We estimate that approximately 21% of eastern chimpanzee DNA is derived from western chimpanzees. Our simulations from the best fitting model that generated this parameter indicate that this admixture proportion is unlikely to be biased. This is also true for the tentative gene flow event from bonobos to the ancestor of eastern and central chimpanzees, which has been previously described (Wegmann and Excoffier 2010; de Manuel et al. 2016). This gene flow event would have likely possible given variation in the discharge of the Congo River and such contact could have happened at many points along that river and its tributaries. Indeed, sections of the Congo River near Kisangani appear to be strong candidates for such a location based on current hydrology (Takemoto et al. 2015). Evidence of gene flow from bonobos into the ancestor of eastern and central chimpanzees is further evidenced by the possible adaptiveness of putatively introgressed bonobo alleles in chimpanzees (Nye et al. 2018).
Admixture from western into eastern chimpanzees, who presently occupy the ends of the species’ geographic range, is perplexing when examined based on current biogeography. However, such an event is easily explained by differences in the current and historic range of these taxa. Variation in suitable chimpanzee habitat, including that for eastern and western chimpanzees, is well described for the past 120 ka, particularly forest refugia (e.g., Barratt et al. 2021). Contact between these lineages would require a connection through or north of the Dahomey Gap and may have occurred northeast of the current Nigeria-Cameroon chimpanzee range, possibly in Cameroon, Central African Republic, Chad, or Nigeria. The exact history of the Dahomey Gap is only partially understood but multiple primate species occur on both sides of the gap in the Upper Guinean and Congolian (or Lower Guinean) rainforests (Harcourt and Wood 2012). Further, paleoenvironmental data suggest the Dahomey Gap has been subject to fluctuating periods of forest cover since at least 1.05 Ma (Dupont et al. 2001). Some of the periods may have resulted in substantial forest expansion (Dupont and Weinelt 1996; Miller and Gosling 2014), enough to potentially allow for the introgression event supported by this study. Further, it’s clear that chimpanzees occurred outside their present range at least once in the deep past based on the recovery of fossil teeth from the Kapthurin Formation in Kenya (McBrearty and Jablonski 2005).

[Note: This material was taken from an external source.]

-- ==== Sys2Proof/Laws/State.lean ====
section
/-! SUPPORT. What each named update of the state leaves of each field: one lemma for each field it leaves alone, true by unfolding. -/
namespace Sys2Proof.Machine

The timing of western chimpanzee introgression into eastern chimpanzees is unclear. Our estimate of the times of divergence for the ancestor of eastern and central and the ancestor of Nigeria-Cameroon and western chimpanzees are much more recent than expected (Becquet and Przeworski 2007; Hey 2010; Prado-Martinez et al. 2013; de Manuel et al. 2016), and our assessment of parameter bias suggests this might even be overestimated. This would point to a very recent divergence for eastern and central chimpanzees, < 30 ka, implying that the introgression from western chimpanzees occurred within the past few thousand years. While possible, it seems more plausible that these lineages diverged around the times proposed by other studies, ∼ 100 and 250 ka. Admixture following divergence, as evidenced by broad time parameter confidence intervals, may lead Legofit to infer a more recent point estimate. A more tractable approach to dating the western into eastern introgression event would involve the identification of putatively introgressed loci or haplotypes and assessing their age.

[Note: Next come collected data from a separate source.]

-- ==== Sys2Proof/Tests/Slice0.lean ====
section
/-! SUPPORT. Small tests: an ill-formed term for each check of well-formedness, and single steps whose results the spec's rules or worked examples give. -/
namespace Sys2Proof.Tests
open Sys2Proof Sys2Proof.Machine

/-! ### Ill-formed terms -/

/-- One term for each check of R45 on a word: the type, rounding, a modifier bit, a literal where none may stand, FSEL = 3, and each slot's kind, index,
modifier and range. -/
def illFormedWords : List Instr :=
  [.iadd h0 .f32 false (vr 1) (vr 2) (vr 3),
   .frnd h0 .f32 .rs false (vr 1) (vr 2),
   .imulh h0 .n8 (vr 1) (vr 2) (vr 3),
   .iadd3 h0 .s32 false (vr 1) (vr 2) (.lit 1) (vr 4),
   .bra h0 (.imm 4),
   .nop ⟨0, 12⟩,
   .iadd h0 .s32 false (wr 1) (vr 2) (vr 3),
   .iadd h0 .s32 false (vr 1) (.q 2 false) (vr 3),
   .iadd h0 .s32 false (vr 1) (vr 2) (.m 3),
   .iadd3 h0 .s32 false (vr 1) (vr 2) (vr 3) .none,
   .iadd64 h0 .n64 false (vr 1) (vr 2) (vr 4),
   .and h0 .none (vr 1) (.v 2 true false false) (vr 3),
   .iadd h0 .s32 false (vr 1) (.v 2 false false true) (vr 3),
   .blut h0 .none (vr 1) (vr 2) (vr 3) (.imm 256),
   .qlop h0 (.q 1 true) (.q 2 false) (.q 3 false) (.imm 0),
   .mjoin h0 (.m 12),
   .srd h0 false (vr 1) (.sys 0x012),
   .berth h0 (vr 2) (vr 3),
   .deq h0 0 (wr 8) (.imm 0)]
theorem test_ill_formed_words : illFormedWords.all (fun i => !i.wf) = true := by decide

/-- A term that is not the constructor its fields stand for: SWR to MOOR, to REGO and to PRIVL are forms of their own, and MOVQ of no kind pairs with none. -/
def illFormedForms : List Instr :=
  [.swr h0 true (.sys 0x001) (vr 2), .swr h0 false (.sys 0x010) (vr 2), .swr h0 false (.sys 0x026) (vr 2), .movq h0 .none (vr 2)]
theorem test_ill_formed_forms : illFormedForms.all (fun i => !i.wf) = true := by decide

/-- Headers: LEN = 0, and a flag beyond f11 in SETA or SETB (R33, R34). -/
theorem test_ill_formed_headers : ([.clauseEntry 0 0 ⟨false, 0⟩ ⟨false, 0⟩ 0 false, .clauseEntry 1 0 ⟨true, 12⟩ ⟨false, 0⟩ 0 false,
  .clauseEntry 1 0 ⟨false, 0⟩ ⟨true, 15⟩ 0 false] : List Instr).all (fun i => !i.wf) = true := by decide

/-- Events whose part does not exist: one term for each bound of an event. -/
theorem test_ill_formed_engine_events : ([.deqItemDelivery 24 0, .deqItemDelivery 0 256, .berthEnd 24 0, .berthEnd 0 32, .matrixCommandStart 24 0,
  .matrixCommandStart 0 2, .matrixKblockComplete 24 0 .none, .matrixKblockComplete 0 2 .none] : List Instr).all (fun i => !i.wf) = true := by decide
theorem test_ill_formed_core_events : ([.lmmPassComplete 168 .none, .lmmWaitExpiry 168, .samplerHeaderReadComplete 168 0 .none,
  .texelFillComplete 168 0 0 .none, .weightFillComplete 168 0 .none, .extensionBlockGrant 168, .squadActivation 168, .squadDeactivation 168,
  .bundleFormation 168, .coreClockStart 168] : List Instr).all (fun i => !i.wf) = true := by decide
theorem test_ill_formed_launch_events : ([.registerFillComplete 1 64 .none, .registerRowEviction 1 64, .apertureWrite 4096 0 true [], .apertureWrite 0 256 true [],
  .groupPlacement 24, .kernelLoadComplete 24, .admissionInterval 24, .queueBalancing 24, .quantumExpiry 1 24] : List Instr).all (fun i => !i.wf) = true := by decide
theorem test_ill_formed_device_events : ([.railSample 51 false 0, .weightRefit [], .sensorSample [], .thermalRelease 24,
  .gateReq 24, .idleGateTimer 24, .gateWritebackComplete 24, .spillComplete 24, .refillComplete 24, .wgtWrite true 9 0, .peerLinkTraining 8 true,
  .peerAccess ⟨8, 0, 0, false, 0, .read 1⟩] : List Instr).all (fun i => !i.wf) = true := by decide
/-- Host accesses beyond the memory range and beyond either window (R438). -/
theorem test_ill_formed_host_accesses : ([.hostRead (.hdm 549755813888) 1, .hostWrite (.bar0 16777215) [0, 0], .hostRead (.bar2 268435456) 1] : List Instr).all (fun i => !i.wf) = true := by
  decide

/-! ### Single steps of a placed word -/

/-- The device after the next step, where it answers one. -/
def stepped (s : State) : Option Dev :=
  match step s with
  | .next t => some t.dev
  | _ => none

/-- The device after a placed word's step from reset. -/
def ran (w : Nat) : Option Dev := stepped (State.reset.withFetchWord 96 w)

/-- The device after a placed word's step in S mode: HDELEG is 0, so its traps go to S (R234). -/
def ranInS (w : Nat) : Option Dev :=
  let s := State.reset.withFetchWord 96 w
  stepped { s with dev := setLane s.dev 1 0 fun l => { l with mode := .s } }

/-- `IADD.s32 v1, v0, 100`: v0 reads +0 (R258). -/
theorem test_step_iadd : (ran 0xE00080640000000100C00080).map (fun d => ((squadOf d 1).v 1 0, (laneOf d 1 0).pc)) = some (100, 65560) := by decide
/-- `IADD.s32 v2, v0, 5000`, by literal. -/
theorem test_step_iadd_literal : (ran 0x000013880000000280C00080).map (fun d => (squadOf d 1).v 2 0) = some 5000 := by decide
/-- A header is entered: the lane stands at the word behind it (R36). -/
theorem test_step_header : (ran 0x0000000000400000000033FF).map (fun d => ((laneOf d 1 0).pc, (laneOf d 1 0).hofs)) = some (65548, 1) := by decide
/-- The all-zero word is an illegal instruction (R42): the lane traps with cause 0x01, its word's address in TEPC. -/
theorem test_step_zero_word : (ranInS 0).map (fun d => ((laneOf d 1 0).depth, (laneOf d 1 0).f0.code, (laneOf d 1 0).f0.epc)) = some (1, 0x01, 65548) := by decide
/-- SYSC 1 (R237): cause 0x10, TVAL the code, to resume at the next word, which is the next header. -/
theorem test_step_sysc : (ranInS 0xE000E0008001E00000000380).map (fun d =>
  let f := (laneOf d 1 0).f0
  (f.code, f.tval, f.epc, f.hdr)) = some (0x10, 1, 65560, 65560) := by decide
/-- A step of the machine without power stops (R322). -/
theorem test_step_no_power : (let s := State.reset.withFetchWord 96 0
    step { s with trust := { s.trust with power := false } }) = .fault .powerOff := rfl

/-! ### Single instructions on small states -/

/-- A lane at hand with the given words in its v registers. -/
def withV (l : List (Nat × Word)) : Dev :=
  setSquad { (State.reset.withFetchWord 96 0).dev with cur := some ⟨1, [0]⟩, turns := [] } 1 fun s => l.foldl (fun s p => s.setV p.1 0 p.2) s

/-- The squad after an instruction. -/
def did (i : Instr) (l : List (Nat × Word)) : Option Squad :=
  match exec i { State.reset with dev := withV l } with
  | .next t => some (squadOf t.dev 1)
  | _ => none

/-- The value of v1 and FPSR afterwards. -/
def gives (i : Instr) (l : List (Nat × Word)) : Option (Word × BitVec 7) := (did i l).map fun s => (s.v 1 0, s.fpsr)

/-- R127: a difference wraps modulo 2^32. -/
theorem test_isub_wraps : gives (.isub h0 .n32 false (vr 1) (vr 2) (vr 3)) [(2, 0), (3, 1)] = some (0xFFFFFFFF, 0) := by decide
/-- R127: with SAT the sum is clamped and SAT, bit 6 of FPSR, is set. -/
theorem test_iadd_saturates : (gives (.iadd h0 .s32 true (vr 1) (vr 2) (vr 3)) [(2, 0x7FFFFFFF), (3, 1)]).map Prod.fst = some 0x7FFFFFFF := by decide
/-- R129: the high half of a signed product. -/
theorem test_imulh_signed : gives (.imulh h0 .s32 (vr 1) (vr 2) (vr 3)) [(2, 0xFFFFFFFF), (3, 2)] = some (0xFFFFFFFF, 0) := by decide
/-- R129: the destination is read before it is written. -/
theorem test_imad_in_place : gives (.imad h0 .n32 false false (vr 1) (vr 1) (vr 1) (vr 1)) [(1, 5)] = some (30, 0) := by decide
/-- R130: a signed division of a natural dividend by 0 gives the largest value. -/
theorem test_idiv_zero : (gives (.idiv h0 .s32 false (vr 1) (vr 2) (vr 3)) [(2, 7)]).map Prod.fst = some 0x7FFFFFFF := by decide
/-- R130: the remainder takes the dividend's sign. -/
theorem test_irem_sign : gives (.irem h0 .s32 (vr 1) (vr 2) (vr 3)) [(2, 0xFFFFFFF9), (3, 4)] = some (0xFFFFFFFD, 0) := by decide
/-- R133: a AND (b OR c) is table 0xA8. -/
theorem test_blut_table : gives (.blut h0 .none (vr 1) (vr 2) (vr 3) (.imm 168)) [(1, 0xC), (2, 0xA), (3, 0x2)] = some (0xA, 0) := by decide
/-- R134: a shift by the width gives 0. -/
theorem test_shl_width : gives (.shl h0 .none (vr 1) (vr 2) (.imm 32)) [(2, 0xFFFFFFFF)] = some (0, 0) := by decide
/-- R134: copies of the top bit fill from the left. -/
theorem test_sra_fills : gives (.sra h0 .none (vr 1) (vr 2) (.imm 40)) [(2, 0x80000000)] = some (0xFFFFFFFF, 0) := by decide
/-- R135: no bit is set. -/
theorem test_clz_zero : gives (.clz h0 .none (vr 1) (vr 2)) [] = some (32, 0) := by decide
/-- R136: a signed field is extended from its top bit. -/
theorem test_bfx_signed : gives (.bfx h0 .s32 (vr 1) (vr 2) (.imm 4) (.imm 4)) [(2, 0xF0)] = some (0xFFFFFFFF, 0) := by decide
/-- R141: 1.0 + 1.0. -/
theorem test_fadd_exact : gives (.fadd h0 .f32 .rne false (vr 1) (vr 2) (vr 3)) [(2, 0x3F800000), (3, 0x3F800000)] = some (0x40000000, 0) := by decide
/-- R72: 2^24 + 1 is a tie and goes to the even significand, 2^24, toward zero as well, and up to 2^24 + 2. -/
theorem test_fadd_tie : (gives (.fadd h0 .f32 .rne false (vr 1) (vr 2) (vr 3)) [(2, 0x4B800000), (3, 0x3F800000)]).map Prod.fst = some 0x4B800000 := by decide
theorem test_fadd_up : (gives (.fadd h0 .f32 .rup false (vr 1) (vr 2) (vr 3)) [(2, 0x4B800000), (3, 0x3F800000)]).map Prod.fst = some 0x4B800001 := by decide
/-- R141: FFMA rounds once: (1 + 2^-12)^2 − (1 + 2^-11) = 2^-24. -/
theorem test_ffma_once : gives (.ffma h0 .f32 .rne false false (vr 1) (vr 2) (vr 2) (vr 3)) [(2, 0x3F800800), (3, 0xBF801000)] = some (0x33800000, 0) := by decide
/-- R147: 1 / 2. -/
theorem test_frcp_half : gives (.frcp h0 .f32 .rne false (vr 1) (vr 2)) [(2, 0x40000000)] = some (0x3F000000, 0) := by decide
/-- R147: the square root of 4. -/
theorem test_fsqrt_four : gives (.fsqrt h0 .f32 .rne false (vr 1) (vr 2)) [(2, 0x40800000)] = some (0x40000000, 0) := by decide +kernel
/-- R149: −1.5 to an integer goes to the even −2. -/
theorem test_cvt_ties_even : (gives (.cvt h0 .f32 .s32 false (vr 1) (vr 2) .none) [(2, 0xBFC00000)]).map Prod.fst = some 0xFFFFFFFE := by decide
/-- R26: a write of q0 is discarded. -/
theorem test_movq_q0 : (did (.movq h0 (.q 0 false) (vr 2)) []).map (fun s => (s.lane 0).qbit 0) = some true := by decide
/-- R131: a comparison of signed values. -/
theorem test_icmp_signed : (did (.icmp h0 2 .s32 (.q 4 false) (vr 2) (vr 3)) [(2, 0xFFFFFFFF), (3, 1)]).map (fun s => (s.lane 0).qbit 4) = some true := by decide

/-- Four lanes at hand, with the given words in v1. -/
def fourLanes (f : Nat → Word) : Dev :=
  let d := setSquad { (State.reset.withFetchWord 96 0).dev with cur := some ⟨1, [0, 1, 2, 3]⟩, turns := [] } 1 fun s =>
    { s with lanes := (upto 4).map fun ln => (ln, { s.lane 0 with vc := [(tidOf 1 ln, 1)] }) }
  setSquad d 1 fun s => (upto 4).foldl (fun s ln => s.setV 1 ln (f ln)) s

/-- The worked LRED of spec/04: 2^24, 1, 1 and −2^24 give 1.0 by the fixed tree, where a sum from left to right gives 0. -/
theorem test_lred_tree : (match exec (.lred h0 .add .f32 false (vr 2) (vr 1) .none)
    { State.reset with dev := fourLanes fun ln => if ln = 0 then 0x4B800000 else if ln = 3 then 0xCB800000 else 0x3F800000 } with
  | .next t => (upto 4).map fun ln => (squadOf t.dev 1).v 2 ln
  | _ => []) = [0x3F800000, 0x3F800000, 0x3F800000, 0x3F800000] := by decide
/-- The worked LSCAN of spec/04 on the same data: 2^24 three times, then 1.0. -/
theorem test_lscan_tree : (match exec (.lscan h0 .add false .f32 false (vr 2) (vr 1) .none)
    { State.reset with dev := fourLanes fun ln => if ln = 0 then 0x4B800000 else if ln = 3 then 0xCB800000 else 0x3F800000 } with
  | .next t => (upto 4).map fun ln => (squadOf t.dev 1).v 2 ln
  | _ => []) = [0x4B800000, 0x4B800000, 0x4B800000, 0x3F800000] := by decide
/-- BALLOT's bits are the lanes' (R115): every lane's q0 holds. -/
theorem test_ballot_bits : (match exec (.ballot h0 (vr 2) (.q 0 false) (.imm 0) .none) { State.reset with dev := fourLanes fun _ => 0 } with
  | .next t => (squadOf t.dev 1).v 2 3
  | _ => 0) = 15 := by decide

end Sys2Proof.Tests
end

Our estimate of the age of the common chimpanzee (P. troglodytes) ancestor (∼ 987 ka) appears to be robust and is consistent with expectations from simulations of the best fitting autosomal model. However, our estimate is hundreds of thousands of years older than other estimates (e.g., 544 - 633 ka (de Manuel et al. 2016)). We note that this estimate is largely consistent across the 107 autosomal models evaluated. Further, the estimate for this parameter from X chromosome site patterns (∼ 812 ka) is similar.

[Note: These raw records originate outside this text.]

-- ==== Sys2Proof/Tests/WitnessSystem.lean ====
section
/-! SUPPORT. For each statement on contexts, residency, power, the host and enabled flags that has hypotheses, concrete states and operands that meet them. -/
namespace Sys2Proof.Tests
open Sys2Proof Sys2Proof.Machine

/-! ### Contexts -/

/-- Another squad of the placed group, its context at 131072. -/
def other (st : CState) (res : Residency) : Squad := { squadOf at1 1 with ctx := 131072, state := st, res, onChip := false }
/-- The placed squad with the address of its own context in v2, of another squad's in v8, of no squad's in v24, and of a record in v4; the record names
a kernel descriptor, and a byte of it is given. -/
def atCtx (st : CState) (res : Residency) (flags : Byte) : Dev :=
  let d := setSquad at1 1 fun s => ((s.setV 2 0 65536).setV 8 0 131072).setV 24 0 196608
  { d with squads := fput d.squads 7 (other st res), tlb := fput d.tlb 9 ⟨0, 0, 0, 131072, 131072, 131072, true, true, false, false, false⟩
           mem := [(66816, 0x80), (66817, 5), (66818, 1)] ++ (if flags = 0 then [] else [(66842, flags)]) ++ [(66966, 1)] }

/-- Nothing outstanding has used what an invalidation removes, and what the lane did before is performed. -/
abbrev invalidated (x : Inv) (e : Env) (dv : Dev) (ln : Nat) : Prop :=
  let d1 := regate { dv with tlb := dv.tlb.filter fun p => !x.hits (coreOf dv e.core).vmid p.2 } (x.used (coreOf dv e.core).vmid)
  (d1.accs.any fun p => x.used (coreOf dv e.core).vmid p.2) = false ∧ quiet d1 (issueClock e ln) = true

Our estimates for population size largely support previous findings (Prado-Martinez et al. 2013; de Manuel et al. 2016). Following divergence, the common ancestor of all chimpanzees experienced a period of decline. This was followed by substantial increases in both the ancestor of Nigeria-Cameroon and western chimpanzees and particularly the ancestor of eastern and central chimpanzees. The estimated Ne for each lineage suggests that each subspecies experienced a population decline after divergence with their common ancestor. However, our population size estimates for each lineage at the time of introgression is puzzling. We found a large effective population size for bonobos, eastern chimpanzees, and western chimpanzees. This may represent an instance of statistical identifiability where parameters are correlated, resulting in a broader confidence interval (Rogers 2019). Indeed, some of these parameters are tightly correlated with each other and the beta admixture proportion (Figure S1). Such a high parameter values could also be explained by geographic population structure (Nei and Takahata 1993). Bonobo population structure has been inferred from cranio-dental morphology (Pilbrow and Groves 2013), malarial infection (Liu et al. 2017), and mitochondrial haplotypes (Kawamoto et al. 2013, but see Eriksson et al. 2004). The geographic origins for the bonobos used in this analysis are unknown and the eastern and western chimpanzees used here also span a large geographic range that could result in population structure (Prado-Martinez et al. 2013). Population structure would result in increased effective population sizes and warrants further study. Another potential explanation for large effective population sizes is gene flow between bonobos and an extinct sister lineage; a different lineage than the previously proposed ghost lineage.
While our best model for demographic history was similar to that of the autosomes, there were some interesting differences. The best model (βεη2) had an additional introgression event from bonobos to eastern chimpanzees. Further, a more complex model (αβδεηθ2) was weighted to ∼ 0.13 and included an additional three introgression events; one of which, western chimpanzees into the ancestor of eastern and central chimpanzees exhibited a substantial admixture proportion: ∼ 0.18. This reflects that the X chromosome may capture additional facets of Pan evolutionary history due its size, inheritance patterns, and hemizygosity in males. However, one might predict reduced introgression of autosomal events, rather than additional events, based on patterns of reduced Denisovan and Neanderthal ancestry in human X chromosomes, regions described as “introgression deserts” (Sankararaman et al. 2016; Vernot et al. 2016). The support for ghost admixture in our X chromosome model is particularly perplexing because the original proposal for this event found that the bonobo X chromosome was largely devoid of ghost Pan ancestry. This result warrants further investigation, but one major difference between studies is the correction for sex-chromosome mismapping in this study. Specifically, regions of homology on the sex chromosomes lead to read mismapping and downstream technical artifacts variant calls (Webster et al. 2019). Thus, our correction might have increased our power for detecting this ghost admixture on the X chromosome. We also draw attention to the reduced power that is inherent to studying the X chromosome; however, we feel that statistical power is not an issue here as the results of the X chromosome closely match similarly-sized autosomes.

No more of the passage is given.